▸ WHAT IS NEEDED: Your answer is a copy of every line in the records where "elements" appears.

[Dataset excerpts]
-------------------------
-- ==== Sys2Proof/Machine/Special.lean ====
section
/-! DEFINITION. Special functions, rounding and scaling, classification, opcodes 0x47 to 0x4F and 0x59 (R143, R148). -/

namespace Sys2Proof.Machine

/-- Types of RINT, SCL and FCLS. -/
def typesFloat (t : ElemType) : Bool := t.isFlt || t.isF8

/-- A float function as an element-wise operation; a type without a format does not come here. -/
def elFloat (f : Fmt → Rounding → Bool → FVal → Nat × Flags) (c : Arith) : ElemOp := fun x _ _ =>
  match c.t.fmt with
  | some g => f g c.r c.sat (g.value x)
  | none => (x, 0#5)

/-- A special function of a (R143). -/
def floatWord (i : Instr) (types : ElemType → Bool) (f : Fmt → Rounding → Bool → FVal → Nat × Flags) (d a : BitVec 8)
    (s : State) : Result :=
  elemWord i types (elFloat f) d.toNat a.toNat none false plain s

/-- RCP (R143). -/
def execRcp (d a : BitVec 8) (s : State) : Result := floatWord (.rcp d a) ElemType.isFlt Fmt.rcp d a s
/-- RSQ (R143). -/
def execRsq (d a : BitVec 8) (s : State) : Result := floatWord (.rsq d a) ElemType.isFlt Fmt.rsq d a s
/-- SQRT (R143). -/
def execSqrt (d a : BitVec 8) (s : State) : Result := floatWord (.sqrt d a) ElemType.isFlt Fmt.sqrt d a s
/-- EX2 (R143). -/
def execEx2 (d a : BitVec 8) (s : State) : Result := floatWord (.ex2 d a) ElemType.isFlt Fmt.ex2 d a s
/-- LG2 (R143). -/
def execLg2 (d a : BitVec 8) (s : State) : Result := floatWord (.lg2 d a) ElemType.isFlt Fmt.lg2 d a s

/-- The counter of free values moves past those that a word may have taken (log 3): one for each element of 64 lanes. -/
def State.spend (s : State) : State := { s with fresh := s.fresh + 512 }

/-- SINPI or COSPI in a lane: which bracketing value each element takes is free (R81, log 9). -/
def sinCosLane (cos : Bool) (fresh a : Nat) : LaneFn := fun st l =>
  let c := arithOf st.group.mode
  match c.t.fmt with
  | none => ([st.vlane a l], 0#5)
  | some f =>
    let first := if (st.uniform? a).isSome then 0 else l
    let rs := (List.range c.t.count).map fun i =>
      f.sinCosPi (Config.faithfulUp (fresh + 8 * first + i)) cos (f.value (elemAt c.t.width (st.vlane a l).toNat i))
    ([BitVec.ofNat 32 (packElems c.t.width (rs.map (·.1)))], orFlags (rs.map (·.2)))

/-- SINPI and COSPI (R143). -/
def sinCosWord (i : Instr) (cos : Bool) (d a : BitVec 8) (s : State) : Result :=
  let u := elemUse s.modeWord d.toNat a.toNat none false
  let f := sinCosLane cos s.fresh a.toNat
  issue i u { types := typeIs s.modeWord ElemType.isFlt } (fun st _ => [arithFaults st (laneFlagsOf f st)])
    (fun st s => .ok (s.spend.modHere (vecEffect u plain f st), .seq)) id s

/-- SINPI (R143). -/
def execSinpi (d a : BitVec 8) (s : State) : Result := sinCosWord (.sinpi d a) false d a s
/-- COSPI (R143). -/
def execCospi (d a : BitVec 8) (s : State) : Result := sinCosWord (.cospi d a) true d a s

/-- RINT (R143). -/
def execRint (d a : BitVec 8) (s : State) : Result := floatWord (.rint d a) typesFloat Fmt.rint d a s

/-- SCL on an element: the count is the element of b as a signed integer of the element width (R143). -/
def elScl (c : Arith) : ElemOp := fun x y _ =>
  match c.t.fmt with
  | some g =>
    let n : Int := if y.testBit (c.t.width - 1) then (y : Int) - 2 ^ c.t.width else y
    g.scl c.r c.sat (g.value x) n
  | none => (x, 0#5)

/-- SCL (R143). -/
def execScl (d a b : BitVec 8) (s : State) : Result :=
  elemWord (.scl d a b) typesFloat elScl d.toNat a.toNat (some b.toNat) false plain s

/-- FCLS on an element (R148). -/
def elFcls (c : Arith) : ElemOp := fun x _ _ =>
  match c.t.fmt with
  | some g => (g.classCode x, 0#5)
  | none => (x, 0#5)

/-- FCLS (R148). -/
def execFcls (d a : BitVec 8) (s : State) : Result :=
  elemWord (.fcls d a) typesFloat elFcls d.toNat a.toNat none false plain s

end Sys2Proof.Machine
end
-------------------------
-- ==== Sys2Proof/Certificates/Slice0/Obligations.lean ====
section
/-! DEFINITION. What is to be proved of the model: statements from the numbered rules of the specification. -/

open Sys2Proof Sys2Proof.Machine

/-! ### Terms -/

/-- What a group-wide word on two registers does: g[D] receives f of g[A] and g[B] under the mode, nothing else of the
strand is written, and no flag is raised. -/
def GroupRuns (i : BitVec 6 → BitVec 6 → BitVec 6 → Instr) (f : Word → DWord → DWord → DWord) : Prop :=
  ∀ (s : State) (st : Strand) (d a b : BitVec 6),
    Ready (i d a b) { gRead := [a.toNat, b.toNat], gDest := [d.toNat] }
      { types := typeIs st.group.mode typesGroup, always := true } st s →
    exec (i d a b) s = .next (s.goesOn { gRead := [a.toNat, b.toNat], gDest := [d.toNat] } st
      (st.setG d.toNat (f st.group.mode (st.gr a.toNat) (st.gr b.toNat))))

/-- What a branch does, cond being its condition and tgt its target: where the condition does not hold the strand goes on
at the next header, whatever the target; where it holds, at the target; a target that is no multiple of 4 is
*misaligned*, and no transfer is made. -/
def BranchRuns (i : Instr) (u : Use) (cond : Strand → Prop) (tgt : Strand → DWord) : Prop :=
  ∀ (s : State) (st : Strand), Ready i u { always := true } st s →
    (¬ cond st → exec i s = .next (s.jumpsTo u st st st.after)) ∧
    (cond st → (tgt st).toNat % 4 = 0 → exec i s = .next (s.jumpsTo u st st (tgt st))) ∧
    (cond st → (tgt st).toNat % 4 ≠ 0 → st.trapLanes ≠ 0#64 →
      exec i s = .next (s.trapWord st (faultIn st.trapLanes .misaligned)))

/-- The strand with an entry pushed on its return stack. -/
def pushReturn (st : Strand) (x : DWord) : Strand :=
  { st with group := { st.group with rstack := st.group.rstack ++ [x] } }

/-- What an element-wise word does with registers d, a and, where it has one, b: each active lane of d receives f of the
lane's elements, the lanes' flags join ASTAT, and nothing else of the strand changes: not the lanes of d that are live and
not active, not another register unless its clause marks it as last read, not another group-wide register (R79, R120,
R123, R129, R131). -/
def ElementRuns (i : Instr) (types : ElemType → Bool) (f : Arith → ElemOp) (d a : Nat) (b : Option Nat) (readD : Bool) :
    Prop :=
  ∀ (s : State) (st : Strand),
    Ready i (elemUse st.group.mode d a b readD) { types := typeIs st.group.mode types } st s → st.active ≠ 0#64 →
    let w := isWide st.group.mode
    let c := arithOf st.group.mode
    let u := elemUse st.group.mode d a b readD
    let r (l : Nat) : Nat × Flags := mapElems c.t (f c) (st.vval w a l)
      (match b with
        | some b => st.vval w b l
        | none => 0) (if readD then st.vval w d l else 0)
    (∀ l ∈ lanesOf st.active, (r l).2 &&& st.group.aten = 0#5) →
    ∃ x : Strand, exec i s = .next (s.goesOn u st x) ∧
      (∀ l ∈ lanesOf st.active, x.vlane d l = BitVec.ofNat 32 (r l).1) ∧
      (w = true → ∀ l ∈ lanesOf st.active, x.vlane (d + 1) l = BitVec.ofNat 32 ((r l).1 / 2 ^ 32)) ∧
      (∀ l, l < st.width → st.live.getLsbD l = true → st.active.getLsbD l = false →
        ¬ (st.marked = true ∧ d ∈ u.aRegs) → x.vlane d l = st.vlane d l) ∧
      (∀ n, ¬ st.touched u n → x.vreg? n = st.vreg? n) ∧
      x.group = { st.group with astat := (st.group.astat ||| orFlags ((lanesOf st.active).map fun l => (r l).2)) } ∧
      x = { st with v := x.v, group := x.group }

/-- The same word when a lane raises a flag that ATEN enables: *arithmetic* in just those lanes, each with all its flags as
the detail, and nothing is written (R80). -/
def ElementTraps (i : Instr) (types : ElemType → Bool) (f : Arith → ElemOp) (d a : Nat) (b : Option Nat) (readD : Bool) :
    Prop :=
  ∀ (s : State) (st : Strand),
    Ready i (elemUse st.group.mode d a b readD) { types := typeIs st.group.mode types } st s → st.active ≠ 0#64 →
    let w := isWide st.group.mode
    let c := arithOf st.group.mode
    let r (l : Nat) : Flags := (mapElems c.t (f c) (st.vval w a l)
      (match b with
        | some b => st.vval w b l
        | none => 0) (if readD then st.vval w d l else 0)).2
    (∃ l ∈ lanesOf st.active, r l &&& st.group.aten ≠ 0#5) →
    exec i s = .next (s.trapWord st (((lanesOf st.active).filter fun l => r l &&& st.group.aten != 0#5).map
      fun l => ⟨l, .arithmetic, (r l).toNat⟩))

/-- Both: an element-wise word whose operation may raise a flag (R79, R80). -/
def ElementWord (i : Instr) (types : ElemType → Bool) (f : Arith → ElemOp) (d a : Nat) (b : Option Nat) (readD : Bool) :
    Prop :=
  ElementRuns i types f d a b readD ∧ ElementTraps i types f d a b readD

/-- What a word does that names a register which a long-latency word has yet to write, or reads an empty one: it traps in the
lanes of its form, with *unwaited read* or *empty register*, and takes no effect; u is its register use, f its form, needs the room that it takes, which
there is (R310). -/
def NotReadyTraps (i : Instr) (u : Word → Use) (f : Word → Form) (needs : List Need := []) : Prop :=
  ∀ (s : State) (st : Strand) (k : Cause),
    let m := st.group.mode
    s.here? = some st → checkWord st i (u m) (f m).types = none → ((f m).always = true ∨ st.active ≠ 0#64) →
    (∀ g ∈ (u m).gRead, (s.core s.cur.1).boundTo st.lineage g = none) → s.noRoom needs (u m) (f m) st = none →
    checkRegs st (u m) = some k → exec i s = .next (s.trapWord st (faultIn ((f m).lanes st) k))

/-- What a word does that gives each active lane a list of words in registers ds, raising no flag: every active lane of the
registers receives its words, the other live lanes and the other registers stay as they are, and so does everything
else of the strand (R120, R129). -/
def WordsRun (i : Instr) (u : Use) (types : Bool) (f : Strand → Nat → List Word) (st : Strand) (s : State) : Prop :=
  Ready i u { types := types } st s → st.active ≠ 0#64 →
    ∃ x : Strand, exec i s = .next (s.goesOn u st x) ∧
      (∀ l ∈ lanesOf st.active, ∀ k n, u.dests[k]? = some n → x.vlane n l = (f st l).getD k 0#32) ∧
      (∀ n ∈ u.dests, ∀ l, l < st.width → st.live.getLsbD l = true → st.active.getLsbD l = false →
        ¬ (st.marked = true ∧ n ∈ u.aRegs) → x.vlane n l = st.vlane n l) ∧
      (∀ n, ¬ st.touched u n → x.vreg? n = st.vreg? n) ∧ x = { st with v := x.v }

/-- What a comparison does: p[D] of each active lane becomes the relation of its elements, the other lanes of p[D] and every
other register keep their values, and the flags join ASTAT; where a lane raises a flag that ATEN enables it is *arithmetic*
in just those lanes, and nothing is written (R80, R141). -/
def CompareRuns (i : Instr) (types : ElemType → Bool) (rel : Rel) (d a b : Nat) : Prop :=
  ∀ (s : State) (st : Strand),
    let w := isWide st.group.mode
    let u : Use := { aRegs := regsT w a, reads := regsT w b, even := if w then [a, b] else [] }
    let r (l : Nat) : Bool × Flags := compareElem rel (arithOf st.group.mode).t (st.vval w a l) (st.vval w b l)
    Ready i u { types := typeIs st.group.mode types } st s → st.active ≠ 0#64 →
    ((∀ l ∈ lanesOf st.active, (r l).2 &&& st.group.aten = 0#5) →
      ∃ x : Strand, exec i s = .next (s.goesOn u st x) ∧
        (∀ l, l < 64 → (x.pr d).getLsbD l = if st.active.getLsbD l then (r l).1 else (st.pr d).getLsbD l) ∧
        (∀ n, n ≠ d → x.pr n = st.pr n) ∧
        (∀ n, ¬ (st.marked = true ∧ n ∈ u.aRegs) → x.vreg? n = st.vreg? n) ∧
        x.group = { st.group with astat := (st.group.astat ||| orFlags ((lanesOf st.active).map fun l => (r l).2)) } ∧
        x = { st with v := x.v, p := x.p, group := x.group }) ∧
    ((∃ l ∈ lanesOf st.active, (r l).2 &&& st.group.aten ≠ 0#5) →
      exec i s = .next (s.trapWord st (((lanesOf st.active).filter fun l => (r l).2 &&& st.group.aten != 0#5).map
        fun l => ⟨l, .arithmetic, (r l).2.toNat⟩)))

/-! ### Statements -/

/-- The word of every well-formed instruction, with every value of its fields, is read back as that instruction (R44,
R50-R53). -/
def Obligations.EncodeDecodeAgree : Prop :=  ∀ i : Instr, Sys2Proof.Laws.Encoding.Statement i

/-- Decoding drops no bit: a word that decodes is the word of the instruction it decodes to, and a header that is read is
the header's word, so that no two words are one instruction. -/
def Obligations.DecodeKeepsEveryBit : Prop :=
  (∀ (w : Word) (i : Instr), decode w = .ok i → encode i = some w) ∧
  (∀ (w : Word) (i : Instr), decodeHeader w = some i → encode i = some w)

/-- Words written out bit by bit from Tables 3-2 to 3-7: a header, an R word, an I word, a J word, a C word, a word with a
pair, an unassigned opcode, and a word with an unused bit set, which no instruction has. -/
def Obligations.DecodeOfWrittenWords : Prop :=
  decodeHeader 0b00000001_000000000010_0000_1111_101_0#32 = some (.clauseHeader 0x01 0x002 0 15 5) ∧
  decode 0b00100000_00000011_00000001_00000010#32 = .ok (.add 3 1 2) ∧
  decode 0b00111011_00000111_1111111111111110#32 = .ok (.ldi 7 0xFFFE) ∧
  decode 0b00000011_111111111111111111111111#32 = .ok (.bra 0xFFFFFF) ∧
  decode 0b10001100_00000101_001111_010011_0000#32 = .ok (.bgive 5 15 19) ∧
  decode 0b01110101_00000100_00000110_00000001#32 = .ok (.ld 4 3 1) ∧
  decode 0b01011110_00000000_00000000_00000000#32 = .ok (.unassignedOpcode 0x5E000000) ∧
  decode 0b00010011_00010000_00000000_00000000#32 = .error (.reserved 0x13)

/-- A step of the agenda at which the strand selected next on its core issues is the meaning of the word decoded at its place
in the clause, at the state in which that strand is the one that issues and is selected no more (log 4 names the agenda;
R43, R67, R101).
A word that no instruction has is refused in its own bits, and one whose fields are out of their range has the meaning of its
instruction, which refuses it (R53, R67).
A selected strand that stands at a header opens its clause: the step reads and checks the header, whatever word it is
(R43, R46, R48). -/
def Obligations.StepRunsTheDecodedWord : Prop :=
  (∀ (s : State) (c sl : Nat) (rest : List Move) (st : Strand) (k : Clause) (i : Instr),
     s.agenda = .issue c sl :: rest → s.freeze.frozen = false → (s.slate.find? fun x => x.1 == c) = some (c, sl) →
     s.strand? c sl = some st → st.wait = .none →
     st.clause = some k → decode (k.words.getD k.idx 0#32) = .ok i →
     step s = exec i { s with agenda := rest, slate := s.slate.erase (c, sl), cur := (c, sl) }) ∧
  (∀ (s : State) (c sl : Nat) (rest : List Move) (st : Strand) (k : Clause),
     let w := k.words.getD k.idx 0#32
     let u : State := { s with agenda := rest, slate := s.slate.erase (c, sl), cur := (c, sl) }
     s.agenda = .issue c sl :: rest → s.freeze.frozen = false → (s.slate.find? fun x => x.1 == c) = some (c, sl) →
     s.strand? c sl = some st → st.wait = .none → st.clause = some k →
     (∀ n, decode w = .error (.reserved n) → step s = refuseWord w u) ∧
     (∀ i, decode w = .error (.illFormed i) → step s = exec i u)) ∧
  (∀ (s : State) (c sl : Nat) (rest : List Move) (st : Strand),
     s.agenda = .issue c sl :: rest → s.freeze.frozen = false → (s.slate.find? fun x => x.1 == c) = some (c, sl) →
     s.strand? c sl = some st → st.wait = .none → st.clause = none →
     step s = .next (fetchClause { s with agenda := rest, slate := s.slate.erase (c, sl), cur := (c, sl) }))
-------------------------
▸ EXERCISE ANSWER:
lane's elements, the lanes' flags join ASTAT, and nothing else of the strand changes: not the lanes of d that are live and
/-- What a comparison does: p[D] of each active lane becomes the relation of its elements, the other lanes of p[D] and every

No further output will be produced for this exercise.